Central serous chorioretinopathy (CSC) is described as a chorioretinal disease, associated with the serous detachment of the neurosensory retina and/or retinal pigment epithelium (RPE). The major symptoms of CSC include blurred vision, associated with micropsia and metamorphopsia. This disease is most commonly reported in middle-aged men and can be intensified by psychosocial stress. In most cases, normal vision spontaneously recurs in a few months.

In 80–90% of patients with acute CSC, detachment is spontaneously resolved in three months. Observation is generally the first therapeutic option in the acute stage of the disease. However, laser photocoagulation is also applied on RPE leakage sites in the event of persistent or recurrent detachment. This method can accelerate the resolution of detachment and reduce disease duration in patients. However, this modality is not risk-free and may lead to permanent scotoma, which can expand over time due to RPE scar and choroidal neovascularization (CNV) development.2, 3

Some reports have confirmed the positive effects of photodynamic treatment in chronic CSC, although this method is costly and there is a possibility of CNV development post-treatment.4, 5, 6 Anti-vascular endothelial growth factors (anti-VEGFs) can be an alternative option in chronic CSC treatment due to their anti-permeability properties, besides leakage reduction as its general mechanism of action.

Few studies with a limited sample size have been performed on the effectiveness of intravitreal bevacizumab (IVB) injection in chronic CSC.7, 8, 9 Nonetheless, there is inadequate data in this field.
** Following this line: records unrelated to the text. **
-- ==== Sys2Proof/Tests/Slice0.lean ====
section
/-! SUPPORT. The model's own tests. The expected values of `test_…` are those of
spec/95_test_vectors.md and of the rules' own examples, at the place each comment names. A
`witness_<Name>` shows a state and operands that meet the hypotheses of `Obligations.<Name>`, for each
of its clauses. -/

namespace Sys2Proof.Tests

open Sys2Proof.Machine

/-! ## Small states -/

/-- A configuration with a value for every parameter (the preamble of 95_test_vectors.md). -/
def cfg : Config where
  nPixels := 8
  initResetMode := .pulse
  tRstLowMs := 10
  tSettleMs := 200
  onTransmitFault := .halts
  pulseFaults := true
  wheelBrightness := 0x3F000000
  tChaseMs := 100
  pwrReset := true
  spiBitOrder := .msbFirst
  spiMode := ⟨false, false⟩
  spiClockHz := 1000000
  pixelWireOrder := .grb
  pulseBitOrder := .msbFirst
  pulseTiming := Config.ws2812Timing
  clockWidth := 64

/-- A draw without faults in which the agent `a` moves. -/
def calm (a : Agent) : Draw := ⟨a, false, false, false, false⟩

/-- The reset state with the operation `o` as the whole program of unit `u`, which moves next. -/
def atOp (u : UnitId) (o : Op) : State :=
  { State.loadOp u o (State.atReset cfg Program.empty Program.empty false) with
    draw := calm (.unit u) }

/-- The same with an operation by its name. -/
def atInstr (u : UnitId) (i : Instr) : State := atOp u (encode i)

/-- The display brought up (R154). -/
def ready (s : State) : State :=
  { s with drv := .ready, lines := ⟨true, true, true, s.lines.pwr⟩ }

/-- CS asserted (R112). -/
def csLow (s : State) : State := { s with lines := { s.lines with cs := false } }

/-- Unit D inside its operation, waiting for the SPI channel, with the bytes `q` to send. -/
def sending (mu : Nat) (q : List Byte) (sent : Nat) (s : State) : State :=
  { s with
    d := { s.d with mu := mu, run := .waiting .spiDone }
    spi := ⟨true, q, sent⟩
    draw := calm .spi }

/-- Unit L waiting for its frame. -/
def emitting (s : State) : State :=
  { s with
    l := { s.l with run := .waiting .frameDone }
    pulse := ⟨true, s.led.fb⟩
    draw := calm .pulse }

/-- Unit `u` waiting for the timer. -/
def pending (u : UnitId) (w : Wait) (p : Pending) (s : State) : State :=
  { s.mapSeq u fun q => { q with run := .waiting w, pending := some p } with
    draw := calm (.timer u) }

/-- The same with the SPI channel's fault drawn, and the level `v` of CS after it. -/
def failing (v : Level) (s : State) : State :=
  { s with draw := { s.draw with spiFault := true, csLevel := v } }

/-- The next `n` draws given, all without faults. -/
def given (n : Nat) (s : State) : State :=
  { s with choices := List.replicate n (calm (.unit .d)) }

/-- Whether the next step answers a state with the property `p`. -/
def after (s : State) (p : State → Bool) : Bool :=
  match step s with
  | .next t => p t
  | .fault _ => false
  | .refused _ => false

/-- The state after the next step. -/
def nextOf (s : State) : State :=
  match step s with
  | .next t => t
  | .fault _ => s
  | .refused _ => s

/-- Unit `u` has halted with this fault. -/
def haltedWith (u : UnitId) (code : FaultCode) (info : FaultInfo) (t : State) : Bool :=
  (t.seq u).run == .halted && (t.seq u).fault == some ⟨code, u, 0, 0, info⟩

/-- Unit D at the one operation of its body. -/
def looping : State :=
  { State.atReset cfg ⟨[], [encode (.lineSet .cs false)]⟩ Program.empty false with
    draw := calm (.unit .d) }

/-! ## Well-formedness (R61, R80) -/

/-- A payload of 65536 bytes has no operation word. -/
theorem test_wf_spi_write_too_long :
    (Instr.spiWrite (List.replicate 65536 0)).wf = false := by
  simp only [Instr.wf, Instr.payload, List.length_replicate]; rfl

theorem test_wf_disp_cmd_too_long :
    (Instr.dispCmd 0x2A (List.replicate 65536 0)).wf = false := by
  simp only [Instr.wf, Instr.payload, List.length_replicate]; rfl

theorem test_wf_disp_data_too_long :
    (Instr.dispData (List.replicate 65536 0)).wf = false := by
  simp only [Instr.wf, Instr.payload, List.length_replicate]; rfl

theorem test_wf_longest : (Instr.spiWrite (List.replicate 65535 0)).wf = true := by
  simp only [Instr.wf, Instr.payload, List.length_replicate]; rfl

/-! ## Decoding: words written out bit by bit from R84 (OPC, A, IMM), and section 2.1 -/

theorem test_decode_lineSet :
    decode 0b00000001_00000011_0000000000000001 [] .d = .ok (.lineSet .pwr true) := by decide
theorem test_decode_spiWrite :
    decode 0b00000010_00000000_0000000000000010 [0x2A, 0x00] .d
      = .ok (.spiWrite [0x2A, 0x00]) := by decide
theorem test_decode_dispInit :
    decode 0b00000011_00000000_0000000000000000 [] .d = .ok .dispInit := by decide
theorem test_decode_dispCmd :
    decode 0b00000100_11111111_0000000000000000 [] .d = .ok (.dispCmd 0xFF []) := by decide
theorem test_decode_dispData :
    decode 0b00000101_00000000_0000000000000010 [0xF8, 0x00] .d
      = .ok (.dispData [0xF8, 0x00]) := by decide
theorem test_decode_pulseWrite :
    decode 0b00000110_00000000_0000000000001000 [] .l = .ok (.pulseWrite 8) := by decide
theorem test_decode_sleep :
    decode 0b00000111_00000000_1111111111111111 [] .l = .ok (.sleep 65535) := by decide
theorem test_decode_tickerSet :
    decode 0b00001000_00000000_0000000001100100 [] .d = .ok (.tickerSet 100) := by decide
theorem test_decode_tickerNext :
    decode 0b00001001_00000000_0000000000000000 [] .l = .ok .tickerNext := by decide
theorem test_decode_chaseStep :
    decode 0b00001010_00000000_0000000000000000 [] .l = .ok .chaseStep := by decide
theorem test_decode_wheelStep :
    decode 0b00001011_00000000_0000000000000000 [] .l = .ok .wheelStep := by decide

/-- The illegal words of section 2.1 and of section 2.8, each by the check that catches it. -/
theorem test_decode_illegal :
    decode 0x01040001 [] .d = .illegalOp ∧ decode 0x01000002 [] .d = .illegalOp ∧
    decode 0x01000000 [] .l = .illegalOp ∧ decode 0x02010000 [] .d = .illegalOp ∧
    decode 0x03000001 [] .d = .illegalOp ∧ decode 0x06000008 [] .d = .illegalOp ∧
    decode 0x09000001 [] .l = .illegalOp ∧ decode 0x0A000000 [] .d = .illegalOp ∧
    decode 0x00000000 [] .d = .illegalOp ∧ decode 0x0C000000 [] .d = .illegalOp ∧
    decode 0xFF000000 [] .l = .illegalOp ∧ decode 0x0C000000 [0x01] .d = .illegalOp ∧
    decode 0x042A0001 [0x00] .l = .illegalOp ∧ decode 0x02010001 [0x01] .d = .illegalOp := by
  decide

/-- The payload refusals of sections 2.1 and 2.8. -/
theorem test_decode_payload_length :
    decode 0x01000000 [0x00] .d = .payloadLength ∧ decode 0x02000002 [0x2A] .d = .payloadLength ∧
    decode 0x042A0002 [0x00] .d = .payloadLength := by decide

/-- The operation of every row of the table, by the host's numbering of its bits, runs. -/
theorem test_table_words :
    [0x01000000, 0x02000000, 0x03000000, 0x04000000, 0x05000000, 0x06000000, 0x07000000, 0x08000000,
      0x09000000, 0x0A000000, 0x0B000000].all (fun w =>
        (decodeTableWord 32 w).isSome && after (State.reset.withFetchWord 32 w) fun _ => true)
      = true := by decide

/-! ## Fetch, checks and refusals (R28, R81, R255, R257) -/

/-- A program of zero words faults at its first operation (R85). -/
theorem test_zero_word_halts :
    after (atOp .d ⟨0, []⟩) (haltedWith .d .illegalOp (.word 0)) = true := by decide

/-- A payload of the wrong length is refused, with no fault recorded (R81). -/
theorem test_payload_refused :
    after (atOp .d ⟨0x02000002, [0x2A]⟩)
      (fun t => t.d.refused && t.d.run == .halted && t.d.fault == none) = true := by decide

/-- R257, section 2.8: launches that are refused, each for one reason; and one that is not. -/
theorem test_launch_configurations :
    configOk cfg = true ∧ configOk { cfg with nPixels := 0 } = false ∧
    configOk { cfg with nPixels := 65535 } = true ∧
    configOk { cfg with nPixels := 65536 } = false ∧
    configOk { cfg with wheelBrightness := 0x7FC00000 } = false ∧
    configOk { cfg with wheelBrightness := 0x7F800000 } = true ∧
    configOk { cfg with tSettleMs := 199 } = false ∧ configOk { cfg with tSettleMs := 100 } = false ∧
    configOk { cfg with tChaseMs := 0 } = false := by decide

/-! ## One step of each operation (sections 2.2 to 2.7) -/

/-- 2.2: CS = 1, `LINE.SET CS, 0`. -/
theorem test_lineSet :
    after (atInstr .d (.lineSet .cs false)) (fun t => t.lines == ⟨false, false, false, true⟩
      && t.d.trace == [.line .cs false] && t.d.st == .ok) = true := by decide

/-- 2.2: a write of the same level is still recorded. -/
theorem test_lineSet_same_level :
    after (csLow (atInstr .d (.lineSet .cs false)))
      (fun t => t.lines.cs == false && t.d.trace == [.line .cs false]) = true := by decide

/-- 2.3: CS = 1, `SPI.WRITE [0x11]`. -/
theorem test_spiWrite_frame_violation :
    after (atInstr .d (.spiWrite [0x11])) (fun t => haltedWith .d .frameViolation (.level true) t
      && t.d.trace == [] && t.spi.busy == false) = true := by decide

/-- 2.3: the second byte of `SPI.WRITE [0x2A, 0x00]` with CS = 0, DC = 0. -/
theorem test_spi_channel_byte :
    after (sending 0 [0x00] 1 (csLow (atInstr .d (.spiWrite [0x2A, 0x00]))))
      (fun t => t.d.trace == [.byte 0x00 false false] && t.spi == ⟨true, [], 2⟩) = true := by decide

/-- 2.3: `SPI.WRITE [1, 2, 3]`, a fault after 1 byte: CS unchanged, `tf_since_init` unchanged. -/
theorem test_spi_channel_fault :
    after (failing true (sending 0 [2, 3] 1 (csLow (atInstr .d (.spiWrite [1, 2, 3])))))
      (fun t => haltedWith .d .transmitFault (.transfer 0 1) t && t.lines.cs == false
        && t.d.trace == [.spiEnd 1 .transmitFault] && t.tfSinceInit == false) = true := by decide

/-- 2.3: Continue, `SPI.WRITE [1]`, a fault before any byte. -/
theorem test_spi_channel_fault_continue :
    after { failing true (sending 0 [1] 0 (csLow (atInstr .d (.spiWrite [1])))) with
        cfg := { cfg with onTransmitFault := .continues } }
      (fun t => t.d.run == .done && t.d.st == .transmitFault
        && t.d.fault == some ⟨.transmitFault, .d, 0, 0, .transfer 0 0⟩) = true := by decide

/-- 2.4: `DISP.INIT` at reset is legal, and its first item sets Initializing (R141). -/
theorem test_dispInit_starts :
    after (atInstr .d .dispInit) (fun t => t.drv == .initializing && t.d.mu == 1
      && t.d.trace == []) = true := by decide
Therefore, we aimed to evaluate the efficacy of IVB injection in chronic CSC treatment.

Methods

The review board and Ethics Committee of the Baqiyatallah Hospital approved this prospective case series, which was performed according to the Declaration of Helsinki. In addition, informed consent was obtained from the participants.

This study examined 22 eyes of 22 patients with chronic CSC for three months (or longer) and best corrected visual acuity (BCVA) below 0.4. Diagnosis of chronic CSC was established based on the following findings: history of metamorphopsia and blurred vision for three months or longer; neurosensory detachment on optical coherence tomography (OCT) and ophthalmoscopy; and fluorescein angiography (FA) pattern. There is no consensus on the definition of chronic CSC; however, in many studies, CSC more than 3 months has been considered chronic CSC.10, 11, 12, 13

On the other hand, the exclusion criteria were as follows: 1) concomitant macular diseases; 2) severe media haziness precluding OCT assessment; 3) history of hypertension, diabetes mellitus, rheumatic diseases, malignant diseases and chemotherapy treatment, thyroid diseases, cardiovascular diseases, smoking and endocrine disorders (Cushing disease); 4) treatment with systemic corticosteroids; 5) history of intraocular surgery or recent eye trauma; 7) use of psychotropic drugs, Eplerenone, Spironolactone and other anti-steroid drugs; and 8) non-compliance. A complete ophthalmic analysis was carried out for all patients.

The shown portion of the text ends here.